GM's EV strategy involves introducing new vehicles using existing and new nameplates, such as the $42,000 electric version of the Chevrolet Silverado SUV, as well as its Cruise joint venture with Honda, Microsoft, and other investors to develop an autonomous-car business focused on EVs.
The company has established manufacturing complexes for EV production in two Michigan towns and Spring Hill, Tennessee, with planned battery plants near the sold-off Lordstown plant and in Spring Hill. According to GM chief financial officer Paul Jacobson, the company saves $1 billion to $1.5 billion per plant by converting existing car factories rather than developing all-new ones, which will reach $20 billion to $30 billion by the time GM's EV effort reaches its full scale.
Although electric vehicles are currently less profitable than pickups and SUVs for Ford and GM, this trend is expected to change as battery costs decrease and the companies increase their scale in their EV business. In fact, Tesla is already more profitable per dollar of sales than Ford and GM's auto businesses. Ford reports that its Mustang Mach E was profitable despite selling fewer than 30,000 units in 2021.
As battery cell costs decrease and we scale our operations, we anticipate achieving profitability with EVs that is on par with internal combustion engines, according to a GM spokesperson in an email.

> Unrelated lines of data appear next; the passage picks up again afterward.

@[simp] theorem fixed_readRung (p : Profile) (m : Measured) (cp : CamParams) (r : Run) (l : Ladder) (rung : Nat) (s : State) : (readRung p m cp r l rung s).fixed = s.fixed := by
  unfold readRung
  repeat' (first | (simp; done) | split | simp)

@[simp] theorem fixed_readLadders (m : Measured) (cp : CamParams) (e : Exposure) (s : State) : (readLadders m cp e s).fixed = s.fixed := by
  unfold readLadders
  repeat' (first | (simp; done) | split | simp)

@[simp] theorem fixed_feedLoop (k : Nat) (m : Measured) (f : CamFrame) (s : State) : (feedLoop k m f s).fixed = s.fixed := by
  unfold feedLoop
  repeat' (first | (simp; done) | split | simp)

@[simp] theorem fixed_clearSums (s : State) : (clearSums s).fixed = s.fixed := by
  unfold clearSums
  repeat' (first | (simp; done) | split | simp)

@[simp] theorem fixed_applyPend (k : Nat) (seq : Nat) (s : State) : (applyPend k seq s).fixed = s.fixed := by
  unfold applyPend
  repeat' (first | (simp; done) | split | simp)

@[simp] theorem fixed_applyIdle (k : Nat) (s : State) : (applyIdle k s).fixed = s.fixed := by
  unfold applyIdle
  repeat' (first | (simp; done) | split | simp)

@[simp] theorem fixed_sendSensor (k : Nat) (s : State) : (sendSensor k s).fixed = s.fixed := by
  unfold sendSensor
  repeat' (first | (simp; done) | split | simp)

@[simp] theorem fixed_sensorDone (k : Nat) (acked : Bool) (s : State) : (sensorDone k acked s).fixed = s.fixed := by
  unfold sensorDone
  repeat' (first | (simp; done) | split | simp)

@[simp] theorem fixed_State_onFrame (k : Nat) (seq : Nat) (f : CamFrame → CamFrame) (s : State) : (State.onFrame k seq f s).fixed = s.fixed := by
  unfold State.onFrame
  repeat' (first | (simp; done) | split | simp)

@[simp] theorem fixed_markFrame (k : Nat) (seq : Nat) (m : Nat) (s : State) : (markFrame k seq m s).fixed = s.fixed := by
  unfold markFrame
  repeat' (first | (simp; done) | split | simp)

@[simp] theorem fixed_archiveSkip (k : Nat) (s : State) : (archiveSkip k s).fixed = s.fixed := by
  unfold archiveSkip
  repeat' (first | (simp; done) | split | simp)

@[simp] theorem fixed_archiveFrame (k : Nat) (f : CamFrame) (m : Measured) (s : State) : (archiveFrame k f m s).fixed = s.fixed := by
  unfold archiveFrame
  repeat' (first | (simp; done) | split | simp)

@[simp] theorem fixed_calFrame (k : Nat) (m : Measured) (s : State) : (calFrame k m s).fixed = s.fixed := by
  unfold calFrame
  repeat' (first | (simp; done) | split | simp)

@[simp] theorem fixed_freeTrigger (k : Nat) (s : State) : (freeTrigger k s).fixed = s.fixed := by
  unfold freeTrigger
  repeat' (first | (simp; done) | split | simp)

@[simp] theorem fixed_takeEnable (k : Nat) (e : EnablePend) (s : State) : (takeEnable k e s).fixed = s.fixed := by
  unfold takeEnable
  repeat' (first | (simp; done) | split | simp)

@[simp] theorem fixed_enablePort (k : Nat) (e : EnablePend) (s : State) : (enablePort k e s).fixed = s.fixed := by
  unfold enablePort
  repeat' (first | (simp; done) | split | simp)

At Morgan Stanley, analyst Adam Jonas, a longtime EV advocate, believes that Ford's recent surge in stock price, which surpassed Tesla's, indicates that its EV-focused businesses are now worth approximately $50 billion. For every 100,000 EV sales, he predicts that Ford's stock price will increase by $2. However, in a report dated January 13th, Jonas cautioned that the rollout of the electric F-150 and other vehicles may cause a temporary dip in the stock price later this year.
Jonas wrote that although it is possible for Ford to succeed in EVs from a $25 level, exceeding expectations for success may be challenging.